Eating in College
Heading off to college?
This is an exciting time in your life and hopefully a time of opportunities, of learning and of new experiences. It is also a transition time into adulthood and responsibility for making choices, decisions and taking care of your health and well-being on your own.
By now you might have heard of the “freshman 15,” the weight gain that many college students experience during their first year. There are many factors that contribute to weight gain that you can control. Being smart about food choices and being physically active are two habits that you should adopt.
GOOD NUTRITION is all about eating a variety of foods in appropriate amounts. This includes eating healthy foods often and not so healthy foods occasionally.

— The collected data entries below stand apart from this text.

-- ==== Sys2Proof/Laws/State.lean ====
section
/-! SUPPORT. What each named update of the state leaves unchanged, one lemma for each field, so that no proof unfolds
a record update. -/

namespace Sys2Proof.Machine

/-! ## Raising a notice -/

@[simp] theorem State.raise_link (b : NoticeBody) (s : State) : (s.raise b).link = s.link := rfl
@[simp] theorem State.raise_engine (b : NoticeBody) (s : State) : (s.raise b).engine = s.engine := rfl
@[simp] theorem State.raise_replica (b : NoticeBody) (s : State) : (s.raise b).replica = s.replica := rfl
@[simp] theorem State.raise_wiped (b : NoticeBody) (s : State) : (s.raise b).wiped = s.wiped := rfl
@[simp] theorem State.raise_limitReached (b : NoticeBody) (s : State) : (s.raise b).limitReached = s.limitReached := rfl
@[simp] theorem State.raise_responder (b : NoticeBody) (s : State) : (s.raise b).responder = s.responder := rfl
@[simp] theorem State.raise_port (b : NoticeBody) (s : State) : (s.raise b).port = s.port := rfl
@[simp] theorem State.raise_ident (b : NoticeBody) (s : State) : (s.raise b).ident = s.ident := rfl
@[simp] theorem State.raise_meter (b : NoticeBody) (s : State) : (s.raise b).meter = s.meter := rfl
@[simp] theorem State.raise_activity (b : NoticeBody) (s : State) : (s.raise b).activity = s.activity := rfl
@[simp] theorem State.raise_outputs (b : NoticeBody) (s : State) : (s.raise b).outputs = s.outputs := rfl
@[simp] theorem State.raise_gauge (b : NoticeBody) (s : State) : (s.raise b).gauge = s.gauge := rfl
@[simp] theorem State.raise_supply (b : NoticeBody) (s : State) : (s.raise b).supply = s.supply := rfl
@[simp] theorem State.raise_stop (b : NoticeBody) (s : State) : (s.raise b).stop = s.stop := rfl
@[simp] theorem State.raise_clock (b : NoticeBody) (s : State) : (s.raise b).clock = s.clock := rfl
@[simp] theorem State.raise_free (b : NoticeBody) (s : State) : (s.raise b).free = s.free := rfl
@[simp] theorem State.raise_pending (b : NoticeBody) (s : State) : (s.raise b).pending = s.pending := rfl

/-! ## Entering the notices -/

@[simp] theorem State.commitNotices_link (s : State) : (s.commitNotices).link = s.link := rfl
@[simp] theorem State.commitNotices_engine (s : State) : (s.commitNotices).engine = s.engine := rfl
@[simp] theorem State.commitNotices_replica (s : State) : (s.commitNotices).replica = s.replica := rfl
@[simp] theorem State.commitNotices_wiped (s : State) : (s.commitNotices).wiped = s.wiped := rfl
@[simp] theorem State.commitNotices_limitReached (s : State) : (s.commitNotices).limitReached = s.limitReached := rfl
@[simp] theorem State.commitNotices_responder (s : State) : (s.commitNotices).responder = s.responder := rfl
@[simp] theorem State.commitNotices_port (s : State) : (s.commitNotices).port = s.port := rfl
@[simp] theorem State.commitNotices_ident (s : State) : (s.commitNotices).ident = s.ident := rfl
@[simp] theorem State.commitNotices_meter (s : State) : (s.commitNotices).meter = s.meter := rfl
@[simp] theorem State.commitNotices_activity (s : State) : (s.commitNotices).activity = s.activity := rfl
@[simp] theorem State.commitNotices_outputs (s : State) : (s.commitNotices).outputs = s.outputs := rfl
@[simp] theorem State.commitNotices_gauge (s : State) : (s.commitNotices).gauge = s.gauge := rfl
@[simp] theorem State.commitNotices_supply (s : State) : (s.commitNotices).supply = s.supply := rfl
@[simp] theorem State.commitNotices_stop (s : State) : (s.commitNotices).stop = s.stop := rfl
@[simp] theorem State.commitNotices_clock (s : State) : (s.commitNotices).clock = s.clock := rfl
@[simp] theorem State.commitNotices_pending (s : State) : (s.commitNotices).pending = s.pending := rfl

/-! ## Offering a frame -/

@[simp] theorem State.offer_engine (o : Origin) (p : Payload) (s : State) : (s.offer o p).engine = s.engine := rfl
@[simp] theorem State.offer_replica (o : Origin) (p : Payload) (s : State) : (s.offer o p).replica = s.replica := rfl
@[simp] theorem State.offer_wiped (o : Origin) (p : Payload) (s : State) : (s.offer o p).wiped = s.wiped := rfl
@[simp] theorem State.offer_limitReached (o : Origin) (p : Payload) (s : State) : (s.offer o p).limitReached = s.limitReached := rfl
@[simp] theorem State.offer_responder (o : Origin) (p : Payload) (s : State) : (s.offer o p).responder = s.responder := rfl
@[simp] theorem State.offer_port (o : Origin) (p : Payload) (s : State) : (s.offer o p).port = s.port := rfl
@[simp] theorem State.offer_ident (o : Origin) (p : Payload) (s : State) : (s.offer o p).ident = s.ident := rfl
@[simp] theorem State.offer_meter (o : Origin) (p : Payload) (s : State) : (s.offer o p).meter = s.meter := rfl
@[simp] theorem State.offer_activity (o : Origin) (p : Payload) (s : State) : (s.offer o p).activity = s.activity := rfl
@[simp] theorem State.offer_outputs (o : Origin) (p : Payload) (s : State) : (s.offer o p).outputs = s.outputs := rfl
@[simp] theorem State.offer_gauge (o : Origin) (p : Payload) (s : State) : (s.offer o p).gauge = s.gauge := rfl
@[simp] theorem State.offer_supply (o : Origin) (p : Payload) (s : State) : (s.offer o p).supply = s.supply := rfl
@[simp] theorem State.offer_stop (o : Origin) (p : Payload) (s : State) : (s.offer o p).stop = s.stop := rfl
@[simp] theorem State.offer_console (o : Origin) (p : Payload) (s : State) : (s.offer o p).console = s.console := rfl
@[simp] theorem State.offer_clock (o : Origin) (p : Payload) (s : State) : (s.offer o p).clock = s.clock := rfl
@[simp] theorem State.offer_free (o : Origin) (p : Payload) (s : State) : (s.offer o p).free = s.free := rfl
@[simp] theorem State.offer_pending (o : Origin) (p : Payload) (s : State) : (s.offer o p).pending = s.pending := rfl

/-! ## Offering a service frame -/

@[simp] theorem State.offerTo_engine (o : Origin) (d : Nat) (p : Payload) (s : State) : (s.offerTo o d p).engine = s.engine := rfl
@[simp] theorem State.offerTo_replica (o : Origin) (d : Nat) (p : Payload) (s : State) : (s.offerTo o d p).replica = s.replica := rfl
@[simp] theorem State.offerTo_wiped (o : Origin) (d : Nat) (p : Payload) (s : State) : (s.offerTo o d p).wiped = s.wiped := rfl
@[simp] theorem State.offerTo_limitReached (o : Origin) (d : Nat) (p : Payload) (s : State) : (s.offerTo o d p).limitReached = s.limitReached := rfl
@[simp] theorem State.offerTo_responder (o : Origin) (d : Nat) (p : Payload) (s : State) : (s.offerTo o d p).responder = s.responder := rfl
@[simp] theorem State.offerTo_port (o : Origin) (d : Nat) (p : Payload) (s : State) : (s.offerTo o d p).port = s.port := rfl
@[simp] theorem State.offerTo_ident (o : Origin) (d : Nat) (p : Payload) (s : State) : (s.offerTo o d p).ident = s.ident := rfl
@[simp] theorem State.offerTo_meter (o : Origin) (d : Nat) (p : Payload) (s : State) : (s.offerTo o d p).meter = s.meter := rfl
@[simp] theorem State.offerTo_activity (o : Origin) (d : Nat) (p : Payload) (s : State) : (s.offerTo o d p).activity = s.activity := rfl
@[simp] theorem State.offerTo_outputs (o : Origin) (d : Nat) (p : Payload) (s : State) : (s.offerTo o d p).outputs = s.outputs := rfl
@[simp] theorem State.offerTo_gauge (o : Origin) (d : Nat) (p : Payload) (s : State) : (s.offerTo o d p).gauge = s.gauge := rfl
@[simp] theorem State.offerTo_supply (o : Origin) (d : Nat) (p : Payload) (s : State) : (s.offerTo o d p).supply = s.supply := rfl
@[simp] theorem State.offerTo_stop (o : Origin) (d : Nat) (p : Payload) (s : State) : (s.offerTo o d p).stop = s.stop := rfl
@[simp] theorem State.offerTo_console (o : Origin) (d : Nat) (p : Payload) (s : State) : (s.offerTo o d p).console = s.console := rfl
@[simp] theorem State.offerTo_clock (o : Origin) (d : Nat) (p : Payload) (s : State) : (s.offerTo o d p).clock = s.clock := rfl
@[simp] theorem State.offerTo_free (o : Origin) (d : Nat) (p : Payload) (s : State) : (s.offerTo o d p).free = s.free := rfl
@[simp] theorem State.offerTo_pending (o : Origin) (d : Nat) (p : Payload) (s : State) : (s.offerTo o d p).pending = s.pending := rfl

/-! ## Withdrawing a frame -/

@[simp] theorem State.withdraw_engine (o : Origin) (k : Kind) (s : State) : (s.withdraw o k).engine = s.engine := by
  unfold State.withdraw; split <;> rfl
@[simp] theorem State.withdraw_replica (o : Origin) (k : Kind) (s : State) : (s.withdraw o k).replica = s.replica := by
  unfold State.withdraw; split <;> rfl
@[simp] theorem State.withdraw_wiped (o : Origin) (k : Kind) (s : State) : (s.withdraw o k).wiped = s.wiped := by
  unfold State.withdraw; split <;> rfl
@[simp] theorem State.withdraw_limitReached (o : Origin) (k : Kind) (s : State) : (s.withdraw o k).limitReached = s.limitReached := by
  unfold State.withdraw; split <;> rfl
@[simp] theorem State.withdraw_responder (o : Origin) (k : Kind) (s : State) : (s.withdraw o k).responder = s.responder := by
  unfold State.withdraw; split <;> rfl
@[simp] theorem State.withdraw_port (o : Origin) (k : Kind) (s : State) : (s.withdraw o k).port = s.port := by
  unfold State.withdraw; split <;> rfl
@[simp] theorem State.withdraw_ident (o : Origin) (k : Kind) (s : State) : (s.withdraw o k).ident = s.ident := by
  unfold State.withdraw; split <;> rfl
@[simp] theorem State.withdraw_meter (o : Origin) (k : Kind) (s : State) : (s.withdraw o k).meter = s.meter := by
  unfold State.withdraw; split <;> rfl
@[simp] theorem State.withdraw_activity (o : Origin) (k : Kind) (s : State) : (s.withdraw o k).activity = s.activity := by
  unfold State.withdraw; split <;> rfl
@[simp] theorem State.withdraw_outputs (o : Origin) (k : Kind) (s : State) : (s.withdraw o k).outputs = s.outputs := by
  unfold State.withdraw; split <;> rfl
@[simp] theorem State.withdraw_gauge (o : Origin) (k : Kind) (s : State) : (s.withdraw o k).gauge = s.gauge := by
  unfold State.withdraw; split <;> rfl
@[simp] theorem State.withdraw_supply (o : Origin) (k : Kind) (s : State) : (s.withdraw o k).supply = s.supply := by
  unfold State.withdraw; split <;> rfl
@[simp] theorem State.withdraw_stop (o : Origin) (k : Kind) (s : State) : (s.withdraw o k).stop = s.stop := by
  unfold State.withdraw; split <;> rfl
@[simp] theorem State.withdraw_console (o : Origin) (k : Kind) (s : State) : (s.withdraw o k).console = s.console := by
  unfold State.withdraw; split <;> rfl
@[simp] theorem State.withdraw_clock (o : Origin) (k : Kind) (s : State) : (s.withdraw o k).clock = s.clock := by
  unfold State.withdraw; split <;> rfl
@[simp] theorem State.withdraw_free (o : Origin) (k : Kind) (s : State) : (s.withdraw o k).free = s.free := by
  unfold State.withdraw; split <;> rfl
@[simp] theorem State.withdraw_pending (o : Origin) (k : Kind) (s : State) : (s.withdraw o k).pending = s.pending := by
  unfold State.withdraw; split <;> rfl

/-! ## Taking a frame from the inbound queue -/

@[simp] theorem State.popInbound_engine (s : State) : (s.popInbound).engine = s.engine := rfl
@[simp] theorem State.popInbound_replica (s : State) : (s.popInbound).replica = s.replica := rfl
@[simp] theorem State.popInbound_wiped (s : State) : (s.popInbound).wiped = s.wiped := rfl
@[simp] theorem State.popInbound_limitReached (s : State) : (s.popInbound).limitReached = s.limitReached := rfl
@[simp] theorem State.popInbound_responder (s : State) : (s.popInbound).responder = s.responder := rfl
@[simp] theorem State.popInbound_port (s : State) : (s.popInbound).port = s.port := rfl
@[simp] theorem State.popInbound_ident (s : State) : (s.popInbound).ident = s.ident := rfl
@[simp] theorem State.popInbound_meter (s : State) : (s.popInbound).meter = s.meter := rfl
@[simp] theorem State.popInbound_activity (s : State) : (s.popInbound).activity = s.activity := rfl
@[simp] theorem State.popInbound_outputs (s : State) : (s.popInbound).outputs = s.outputs := rfl
@[simp] theorem State.popInbound_gauge (s : State) : (s.popInbound).gauge = s.gauge := rfl
@[simp] theorem State.popInbound_supply (s : State) : (s.popInbound).supply = s.supply := rfl
@[simp] theorem State.popInbound_stop (s : State) : (s.popInbound).stop = s.stop := rfl
@[simp] theorem State.popInbound_console (s : State) : (s.popInbound).console = s.console := rfl
@[simp] theorem State.popInbound_clock (s : State) : (s.popInbound).clock = s.clock := rfl
@[simp] theorem State.popInbound_free (s : State) : (s.popInbound).free = s.free := rfl
@[simp] theorem State.popInbound_pending (s : State) : (s.popInbound).pending = s.pending := rfl

/-! ## Clearing the retained record -/

@[simp] theorem State.clearRecord_link (s : State) : (s.clearRecord).link = s.link := rfl
@[simp] theorem State.clearRecord_engine (s : State) : (s.clearRecord).engine = s.engine := rfl
@[simp] theorem State.clearRecord_replica (s : State) : (s.clearRecord).replica = s.replica := rfl
@[simp] theorem State.clearRecord_wiped (s : State) : (s.clearRecord).wiped = s.wiped := rfl
@[simp] theorem State.clearRecord_limitReached (s : State) : (s.clearRecord).limitReached = s.limitReached := rfl
@[simp] theorem State.clearRecord_responder (s : State) : (s.clearRecord).responder = s.responder := rfl
@[simp] theorem State.clearRecord_port (s : State) : (s.clearRecord).port = s.port := rfl
@[simp] theorem State.clearRecord_ident (s : State) : (s.clearRecord).ident = s.ident := rfl
@[simp] theorem State.clearRecord_meter (s : State) : (s.clearRecord).meter = s.meter := rfl
@[simp] theorem State.clearRecord_activity (s : State) : (s.clearRecord).activity = s.activity := rfl
@[simp] theorem State.clearRecord_outputs (s : State) : (s.clearRecord).outputs = s.outputs := rfl
@[simp] theorem State.clearRecord_gauge (s : State) : (s.clearRecord).gauge = s.gauge := rfl
@[simp] theorem State.clearRecord_stop (s : State) : (s.clearRecord).stop = s.stop := rfl
@[simp] theorem State.clearRecord_console (s : State) : (s.clearRecord).console = s.console := rfl
@[simp] theorem State.clearRecord_clock (s : State) : (s.clearRecord).clock = s.clock := rfl
@[simp] theorem State.clearRecord_free (s : State) : (s.clearRecord).free = s.free := rfl
@[simp] theorem State.clearRecord_pending (s : State) : (s.clearRecord).pending = s.pending := rfl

WHAT SHOULD YOU EAT? Vegetarian protein such as beans and tofu and/or lean meats, high fiber carbohydrates such as whole grains, fruits and vegetables and healthy fats such as oils, nuts, nut butters, fish and avocado.
BE CREATIVE: If you don’t like the hot food in the cafeteria, combine other options. For example, have a baked potato and top it with vegetables, add a salad that includes beans, eat tuna or chicken salad minus the bread, get a veggie burger and skip the French fries, have a soup and a salad. Of course when it comes to soup, try to avoid any “cream of…” type—they contain lots of calories!

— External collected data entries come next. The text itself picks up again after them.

theorem parseAll_delivery {tank declared : Nat} (ht : tank < 2 ^ 8) (hd : declared < 2 ^ 32) :
    parseAll parseDelivery (leBytes 1 tank ++ leBytes 4 declared) = some (tank, declared) := by
  have hdeclared : parseNat 4 (leBytes 4 declared) = some (declared, []) := by
    rw [← List.append_nil (leBytes 4 declared), parseNat_leBytes [] hd]
  have htank : leNat [BitVec.ofNat 8 tank] = tank := leNat_leBytes (n := 1) ht
  refine parseAll_of_whole ?_
  refine (parseDelivery_cons (BitVec.ofNat 8 tank) (leBytes 4 declared)).trans ?_
  rw [hdeclared, htank]
  rfl

theorem parseAll_delivery_of_length {bs : List Byte} (h : bs.length = 5) :
    ∃ x, parseAll parseDelivery bs = some x := by
  obtain ⟨b, rest, rfl⟩ : ∃ b rest, bs = b :: rest := List.exists_cons_of_length_eq_add_one h
  have hrest : rest.length = 4 := by simpa using h
  have hdeclared : parseNat 4 rest = some (leNat rest, []) := by
    have happend := parseNat_append [] hrest
    rwa [List.append_nil] at happend
  refine ⟨(leNat [b], leNat rest), parseAll_of_whole ?_⟩
  rw [parseDelivery_cons, hdeclared]
  rfl

theorem parseAll_delivery_of_ne {bs : List Byte} (h : bs.length ≠ 5) : parseAll parseDelivery bs = none := by
  cases bs with
  | nil => rfl
  | cons b rest =>
    have hrest : rest.length ≠ 4 := by simpa using h
    have hdeclared := parseAll_parseNat_of_ne hrest
    rw [parseAll] at hdeclared ⊢
    rw [parseDelivery_cons]
    cases hp : parseNat 4 rest with
    | none => rfl
    | some y =>
      obtain ⟨v, left⟩ := y
      rw [hp] at hdeclared
      cases left with
      | nil => cases hdeclared
      | cons => rfl

/-- Each of the four by its layout, and in OFFLINE. -/
theorem exec_attendant {x : (List Byte → Instr) × Byte × Nat} {body : List Byte} {s : State}
    (hx : x ∈ [(Instr.preset, (0x08 : Byte), 4), (.keyedId, 0x09, 2), (.cancel, 0x0A, 0), (.delivery, 0x0D, 5)])
    (h : s.PortFree) :
    (body.length ≠ x.2.2 → exec (x.1 body) s = .next (s.answered x.2.1 body [0x82, 0x00, 0x00] false))
    ∧ (body.length = x.2.2 → s.link.state = .offline →
      exec (x.1 body) s = .next (s.answered x.2.1 body [0x83, 0x00, 0x00] false)) := by
  simp only [List.mem_cons, List.not_mem_nil, or_false] at hx
  rcases hx with rfl | rfl | rfl | rfl
  · exact ⟨fun hne => exec_of_badBody (c := .preset body) rfl h (parseAll_parseNat_of_ne hne),
      fun hlen hs => exec_of_offline (c := .preset body) rfl h (parseAll_parseNat hlen) rfl hs⟩
  · exact ⟨fun hne => exec_of_badBody (c := .keyedId body) rfl h (parseAll_parseNat_of_ne hne),
      fun hlen hs => exec_of_offline (c := .keyedId body) rfl h (parseAll_parseNat hlen) rfl hs⟩
  · refine ⟨fun hne => exec_of_badBody (c := .cancel body) rfl h (parseAll_nothing_of_ne ?_), fun hlen hs => ?_⟩
    · exact fun hnil => hne (by rw [hnil]; rfl)
    · obtain rfl := List.eq_nil_of_length_eq_zero hlen
      exact exec_of_offline (c := .cancel []) rfl h (x := ()) rfl rfl hs
  · refine ⟨fun hne => exec_of_badBody (c := .delivery body) rfl h (parseAll_delivery_of_ne hne), fun hlen hs => ?_⟩
    obtain ⟨y, hy⟩ := parseAll_delivery_of_length hlen
    exact exec_of_offline (c := .delivery body) rfl h hy rfl hs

PRACTICE PORTION CONTROL: Use the plate method. Fill half of your plate with vegetables and salad, ¼ of the plate with healthy, high fiber carbs and ¼ with lean protein such as grilled chicken, meat, fish or eggs, tofu or beans. Add a fruit and a dairy choice (milk, low fat yogurt) and you should be satisfied. If you are still hungry, then go back for more of the healthy food. Try to exit the dining hall when you are finished eating. If you stay too long to socialize, you might end up eating more than you wanted to.
AVOID EATING LATE AT NIGHT: This is the time when most students get in trouble. If you ate an early dinner and you are in your room studying late, most likely you’ll get hungry because your stomach digests food in 4-5 hours. The food usually available this late is pizza or fast food that contain lots of calories and sodium (salt). If you choose pizza, then try to limit yourself to 1-2 slices at most and only occasionally. The best strategy is to have healthy snack choices in your dorm room. Here are some suggestions to keep on hand:
- fresh fruit
- dill pickles
- canned fruit in its own juice
- low fat pudding
- low fat yogurt
- high fiber granola bars
- light popcorn
- flavored rice cakes
- baked chips
- pop chips
- thin pretzels
- baby carrots with hummus
- dill pickles
- soy nuts
- trail mix made with high fiber cereal dried fruit and nuts
- whole grain crackers and string cheese
- animal crackers
- graham crackers
- high fiber cereal and low fat milk
- hardboiled eggs
- cereal and peanut butter
AVOID DRINKING ALCOHOL although you are not of legal age to drink, it is very likely you will find yourself in situations where other students are drinking. Remember that alcohol impairs your judgment and can make it difficult to make good decisions. It also causes hypoglycemia and can make you gain weight because it has lots of calories. So abstinence is your best choice!
EXERCISE!: At least 30 minutes of moderate to vigorous physical activity most days of the week. Walk or bike to class, join a sport, walk with friends, check out the gym and make working out part of your schedule or take a fitness class for credit. Being active will help counteract weight gain, will let you indulge occasionally on unhealthy foods, helps you relieve stress and lowers your blood sugar!